IN QUESTI ANNI, intorno alla memoria del ragazzo di Firenze, figlio di un barbiere di Narnali e di una casalinga calabrese, il silenzio che meritano i reietti. Come nessun altro, Nuti ha gettato via se stesso. Le feste a Grottammare, il caos calmo dei giorni felici, le esibizioni, sanremesi, i premi e gli incassi (Donne con le gonne, 25 miliardi di lire nel 1992), gli amori. Tutto alle spalle, dopo la maledizione collodiana. Il film che inclinò il piano si intitolava Occhiopinocchio. Ambiziosissimo, squinternato, lungo quasi due ore e mezza.

LA LAVORAZIONE americana durò 15 mesi, Nuti dirigeva Chiara Caselli direttamente dalla limousine, non sempre sobrio. La critica si accanì, Cecchi Gori spese quasi 20 miliardi mentre il suo sodalizio con Berlusconi naufragava trascinando con sé tutto il resto. Il nome del regista toscano divenne sinonimo di problemi e inaffidabilità. E gli ingrati, uscirono allo scoperto. “È impazzito”, “Si è montato la testa”, “Si droga”. Cattiverie che seguirono l’improvviso disamore del pubblico che al Signor Quindicipalle e alle due successive prove restituirono modesti incassi e delusioni. Allora Nuti, troppo franco, completò l’opera. Confessò la dipendenza dall’alcool, minacciò il suicidio nel 2003, allargò i crateri intorno a sé. Alla debolezza, in certi ambiti, si sputa in faccia. Non gli perdonavano la sperimentazione, il rischio, l’esagerazione, una spontaneità che come nei film tra amori e calessi dell’amico fragile Troisi: “Ma pecché siete tutti così sinceri con me?”, nessuno voleva accogliere. Volevano un Nuti. Il Nuti che li faceva ridere, che alleggeriva le complicazioni, che strappava le mutande. Scoprirne un altro spinse il pubblico al rifiuto, i mecenati alla fuga.

MALIPIERO invita a non semplificare: “Pensare che la sua difficoltà psicologica nascesse a causa di un insuccesso è limitante. Francesco è più complesso di un risultato al botteghino, meno banale. Credo che il suo turbamento fosse esattamente il contrario: gestire un successo enorme e inatteso. Voleva crescere, evadere dai sentieri che aveva battuto fino ad allora, ma non lo assecondò nessuno. La sua depressione comunque fiorì molto tempo prima dei tracolli finanziari delle sue opere”. Malipiero ricorda Il ragazzo di umili natali che venne aiutato dal padre: “Fu lui a spingerlo a provarci. Gli diede un anno di tempo: ‘Altrimenti ti laurei”. Nuti era iscritto alla facoltà di Biologia. Il cinema venne dopo.

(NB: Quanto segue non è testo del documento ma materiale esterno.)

/-- The voltage ramps to a point; one that ramps to it already goes on. -/
def Dev.rampTo (d : Dev) (q op : Nat) : Dev :=
  if Map.get d.pwr.ramp 0 q = op + 1 then d
  else d.setPwr { d.pwr with ramp := Map.set d.pwr.ramp 0 q (op + 1), rampAt := Map.set d.pwr.rampAt 0 q (d.now + d.rampTicks q op) }

/-- A quadrant is to run at a point: raising ramps the voltage first, lowering the clock (R446). At the point in force a ramp down to
it goes on, a ramp to another point ends, and without one the voltage follows its offsets. -/
def Dev.goOp (d : Dev) (q op : Nat) : Dev :=
  let now := d.get (K.OP_NOW q)
  if op = now then
    let d := d.setGuard q
    let v := d.voltage q now
    let r := Map.get d.pwr.ramp 0 q
    if r = op + 1 then d
    else if r ≠ 0 || v = d.get (K.V_SET_MV q) then d.setPwr { d.pwr with ramp := Map.set d.pwr.ramp 0 q 0 }
    else d.put (K.V_SET_MV q) v
  else (if op < now then d.applyOp q op else d).rampTo q op

/-- Asks a partition to suspend at its next BOUNDARY (R91, R457). -/
def Dev.askSuspend (d : Dev) (p : Nat) : Dev :=
  let s := d.sched p
  (d.setSched p { s with suspendReq := true }).setPwr { d.pwr with asked := d.pwr.asked ++ [p] }

/-- A cap that cannot be met, or is met again (R457). `floors` is the floor projection. -/
def Dev.capStatus (d : Dev) (ok : Bool) (watts : Nat) : Dev :=
  let still := d.pwr.asked.filter (fun p => d.get (K.SCHED_STATE p) == 4 || (d.sched p).suspendReq)
  let d := d.setPwr { d.pwr with asked := still }
  let st := d.get K.CAP_STATUS
  let running (cls : Nat) : List Nat := (List.range 16).filter (fun p => d.runs p && d.get (K.PART_CLASS p) == cls)
  let fresh (l : List Nat) : List Nat := l.filter (fun p => !still.contains p)
  if ok then (if still.isEmpty then d.put K.CAP_STATUS 0 else if st = 0 then d else d.put K.CAP_STATUS 1)
  else
    let d := d.put K.CAP_FLOOR (min watts 0xFFFF)
    let d := if st < 2 then d.pwrRecord 2 0xF 0 watts else d
    let be := running 1
    let lc := running 0
    let new := if be.isEmpty then (if lc.isEmpty then 4 else 3) else if st = 3 then 3 else 2
    (fresh (if new = 2 then be else be ++ lc)).foldl Dev.askSuspend (d.put K.CAP_STATUS new)

/-- Chooses every quadrant's operating point (R454), and acts on a cap that cannot be met (R457). A floor above OP_MAX is a
fault and has its record (R93, R448), and so has a clock that falls below its floor while the quadrant's regulator is silent
(R522). -/
def Dev.choosePoints (d : Dev) : Dev :=
  let low (x : Dev) (q : Nat) : Bool := x.get (K.FREQ_MHZ q) < x.get (K.FLOOR_MHZ q)
  let was := (List.range 4).filter (low d)
  let d := (List.range 4).foldl (fun d q => d.put (K.FLOOR_MHZ q) (d.floorMHz q)) d
  let floors := (List.range 4).map d.floorOp
  let wish := (List.range 4).map (fun q => min (max (d.floorOp q) (d.opHold q)) (d.get (K.OP_MAX q)))
  let ops := if d.capOk wish then wish else floors
  let ok := d.capOk floors
  let w := projWatts (ops.zipIdx.map (fun x => d.quadLoad x.2 x.1))
  let wf := projWatts (floors.zipIdx.map (fun x => d.quadLoad x.2 x.1))
  let d := ops.zipIdx.foldl (fun d x => d.goOp x.2 x.1) d
  let d := (List.range 4).foldl (fun d q =>
    if opMHz (d.get (K.OP_MAX q)) < d.get (K.FLOOR_MHZ q) || (d.avs.contains q && low d q && !was.contains q) then
      (d.setPwr { d.pwr with below := (List.range 4).filter (fun x => x == q || d.pwr.below.contains x) }).pwrRecord 4 q 0 (d.get (K.FREQ_MHZ q))
    else d) d
  (d.setPwr { d.pwr with proj := w }).capStatus ok wf

/-- After each suspension that it asked for the power manager projects again (R457); `b` is the state before. -/
def Dev.capAgain (b d : Dev) : Dev :=
  if b.pwr.asked.any (fun p => b.get (K.SCHED_STATE p) != 4 && d.get (K.SCHED_STATE p) == 4) then d.choosePoints else d

/-- SEGMENT_BEGIN (R454): a segment begins, or the resident slots of a quadrant have changed. -/
def Dev.segmentBegin (d : Dev) (_p : Nat) : Dev := d.choosePoints

/-- An OP_HOLD stain that begins now moves the points (R73, R454). -/
def Dev.holdStart (d : Dev) : Dev :=
  if (List.range 16).any (fun s => d.stainActs s 7 && d.get (K.STAIN_START_TICK s) == d.now) then d.choosePoints else d

/-- STAIN_STOP (R73): the slot is disarmed; an OP_HOLD that ends lets the points down. -/
def Dev.stainOver (d : Dev) (s : Nat) : Dev :=
  let d' := d.stainStop s
  if d.get (K.STAIN_KIND s) = 7 && d.flag (K.STAIN_ARM s) && !d'.flag (K.STAIN_ARM s) then d'.choosePoints else d'

/-- OP_RAMP_DONE (R446), when the ramp's time has passed: after raising the new clock applies; after lowering the voltage is down. -/
def Dev.opRampDone (d : Dev) (q : Nat) : Dev :=
  let r := Map.get d.pwr.ramp 0 q
  if r = 0 || d.now < Map.get d.pwr.rampAt 0 q then d
  else
    let op := r - 1
    let d := d.setPwr { d.pwr with ramp := Map.set d.pwr.ramp 0 q 0 }
    let d := if d.get (K.OP_NOW q) < op then d.applyOp q op else d
    d.put (K.V_SET_MV q) (d.voltage q op)

/-- DROOP_DETECT (R447): a detector that reads low steps the clock down, or keeps a step: its release is 1 µs away again. -/
def Dev.droopDetect (d : Dev) (q : Nat) : Dev :=
  if d.flag (K.DROOP_GUARD q) || d.stepTooLow q then d
  else
    let at' := Map.set d.pwr.droopAt 0 q (d.now + 63)
    if d.pwr.droop.contains q then d.setPwr { d.pwr with droopAt := at' }
    else ((d.setPwr { d.pwr with droop := d.pwr.droop ++ [q], droopAt := at' }).cnt (K.DROOP_STEPS q) 1).setFreq q

/-- DROOP_RELEASE (R447): no sooner than 1 µs after the last detection. -/
def Dev.droopRelease (d : Dev) (q : Nat) : Dev :=
  if d.now < Map.get d.pwr.droopAt 0 q then d else (d.setPwr { d.pwr with droop := d.pwr.droop.erase q }).setFreq q

/-- SLACK_SHORT (R448): the trim rises by 5 mV, at most once per 100 ms; at +40 mV OP_MAX falls by one. -/
def Dev.slackShort (d : Dev) (q : Nat) : Dev :=
  let t := Map.get d.pwr.trimAt 0 q
  if 40 ≤ d.get (K.TRIM_MV q) then
    let m := d.get (K.OP_MAX q) - 1
    ((d.put (K.OP_MAX q) m).pwrRecord 5 q 0 (opMHz m)).choosePoints
  else if t ≠ 0 && d.now < t - 1 + 6250000 then d
  else
    let d := d.setPwr { d.pwr with trimAt := Map.set d.pwr.trimAt 0 q (d.now + 1) }
    let d := d.put (K.TRIM_MV q) (min 40 (d.get (K.TRIM_MV q) + 5))
    d.put (K.V_SET_MV q) (d.voltage q (d.get (K.OP_NOW q)))

/-! ## The cap and the peak limit (R452, R453) -/

/-- CAP_W (R452): the cap takes effect at the next sub-window boundary. -/
def Dev.capWrite (d : Dev) (w : Nat) : Dev :=
  (d.put K.CAP_W w).setPwr { d.pwr with capNew := some (w, (d.now / 625 + 1) * 625) }

/-- The boundary has come. -/
def Dev.capDue (d : Dev) : Dev :=
  match d.pwr.capNew with
  | some (w, t) =>
    if d.now < t then d
    else ((d.setPwr { d.pwr with capNow := w, capNew := none }).put K.CAP_TICK t).choosePoints
  | none => d

/-- Cores that hold a best-effort slot. -/
def Dev.beMask (d : Dev) : Nat := (List.range 64).foldl (fun m c => if d.heldBE c then withBit m c true else m) 0

/-- PEAK_EVALUATE (R453): `sum` and `without` are the projected energy of 1 ms in mJ, with the gated cores issuing, and with
the array power of the cores that hold BE slots removed. -/
def Dev.peakEvaluate (d : Dev) (sum without : Nat) : Dev :=
  if d.now % 25 ≠ 0 then d
  else
    let lim := d.get K.GUARD_PCT * d.get K.PEAK_W
    let gate := d.get K.GATE
    if lim < 100 * sum then
      let all := decide (lim < 100 * without)
      let mask := if all then d.get K.CORE_PRESENT else d.beMask
      let new := gate ||| mask
      if new = gate then d
      else ((d.put K.GATE new).cnt K.GATE_EVENTS 1).pwrRecord 3 0xF (if all then 2 else 1) sum
    else if 100 * sum < lim then d.put K.GATE 0 else d

/-- CTRL_MODE 0x00 (R456). -/
def Dev.ctrlEstimate (d : Dev) : Dev :=
  if d.get K.CTRL_MODE = 0 then d
  else (((d.put K.CTRL_MODE 0).put K.GUARD_PCT 97).setPwr { d.pwr with agree := 0 }).pwrRecord 6 0xF 0 0

/-! ## The ledger (R455, R456, R458, R459) -/

/-- Adds microjoules to an account: the whole millijoules that are full now, and the state with the fraction carried. -/
def Dev.carryMj (d : Dev) (k uj : Nat) : Nat × Dev :=
  let t := Map.get d.pwr.carry 0 k + uj
  (t / 1000, d.setPwr { d.pwr with carry := Map.set d.pwr.carry 0 k (t % 1000) })

/-- A share of an amount by weights: n/total, rounded down; nothing of nothing. -/
def share (amount n total : Nat) : Nat := if total = 0 then 0 else amount * n / total

/-- Ticks of the window in which a partition was resident on a core. -/
def Dev.resTicks (d : Dev) (c p : Nat) : Nat := Map.get d.pwr.res 0 (32 * c + p)

/-- What a window charges to a partition, in microjoules (R459): core rails by the cores' estimated shares and residence,
memory by channels and HBM bytes, links by ownership and flits. -/
def Dev.windowCharge (d : Dev) (p : Nat) (rails shares : List Nat) : Nat :=
  let cores := (List.range 4).map (fun q =>
    let tot := ((List.range 16).map (fun i => shares.getD (16 * q + i) 0)).sum
    ((List.range 16).map (fun i =>
      let c := 16 * q + i
      share (share (rails.getD q 0) (shares.getD c 0) tot) (d.resTicks c p) 62500)).sum)
  let mem := rails.getD 4 0
  let memFix := min mem 210000
  let chans := (List.range 320).countP (fun k => d.owner k == p)
  let bytes := ((List.range 16).map (fun x => Map.get d.pwr.win 0 (8 * x))).sum
  let link := rails.getD 5 0
  let linkFix := min link 300000
  let owned := (List.range 64).countP (fun l => d.get (K.LNK_OWNER l) == p)
  let flits := ((List.range 16).map (fun x => Map.get d.pwr.win 0 (8 * x + 1))).sum
  cores.sum + share memFix chans 320 + share (mem - memFix) (Map.get d.pwr.win 0 (8 * p)) bytes + share linkFix owned 64 +
    share (link - linkFix) (Map.get d.pwr.win 0 (8 * p + 1)) flits

/-- The agreement of a window's measured and estimated energy (R456). -/
def Dev.compareEnergy (d : Dev) (em ee : Nat) : Dev :=
  let diff := if em < ee then ee - em else em - ee
  let d := if 15 * em < 100 * diff then Dev.bump 16 d K.DISAGREE_RUN 1 else d.put K.DISAGREE_RUN 0
  let d := d.setPwr { d.pwr with agree := if 100 * diff ≤ 5 * em then d.pwr.agree + 1 else 0 }
  if d.get K.CTRL_MODE = 0 then
    if 8 ≤ d.get K.DISAGREE_RUN then
      let d := ((d.put K.CTRL_MODE 1).put K.GUARD_PCT 90).pwrRecord 1 0xF (0x80 + ofBool (decide (ee < em))) (min (em / 1000) 0xFFFF)
      ((List.range 64).filter d.coreUsable).foldl (fun d c => (d.candidate c 0).queueScan c) d
    else d
  else if 1000 ≤ d.pwr.agree then d.ctrlEstimate else d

Lo studio del Dna mai più. “Francesco è un uomo meraviglioso, spiritoso, onesto, divertente. In pochi lo conoscono davvero perché il suo pudore e la timidezza lo spingevano a nascondersi”. Poi un guizzo, un gesto difensivo, un riflesso: “Di Nuti si discute alternativamente prendendo in esame successo o malattia. È un po’ volgare. C’era altro, c’è altro”. Ma nelle parole di Anna Maria non c’è rabbia, solo constatazione di un oggettivo deserto: “Poche persone sono venute a trovarlo. Era solo, anche prima che battesse la testa e finisse in coma”. Con il tempo Nuti l’ha capito. Malipiero visse l’incidente in diretta: “Io stavo partendo la mattina per portare Ginevra a Roma, mi chiamano da casa e mi dicono che lo hanno trovato per terra, incosciente”. Stava per firmare il contratto per un film, Nuti. Un progetto inseguito a lungo. Un ritorno ai personaggi del passato, ai Novello Novelli, ai monologhi di fine anni ‘70: Olga e i fratellastri Billi. Non lo ha girato, è caduto e non fu tutta colpa del paradiso. Se chiedi a Malipiero se sia folle pensare a un ritorno sul set, la scopri possibilista: “Voglio essere ottimista. Scrive, ragiona, compone poesie. È lucido, ha una memoria straordinaria. Potrebbe riuscirci, io ci credo”. Qualcuno sussurra che a Roma, in sala, potrebbe esserci anche lui. Tra le poltrone e davanti allo schermo. Un mondo ribaltato. Un nuovo inizio. “A me piacerebbe”. Poi si blocca, cerca una via di uscita, tituba: “Lo spero”. Proverà a convincerlo. Sorride. E la prima volta è anche l’ultima del colloquio. A Narnali, a nord di Prato, a ovest di Paperino, Francesco Nuti prepara la valigia.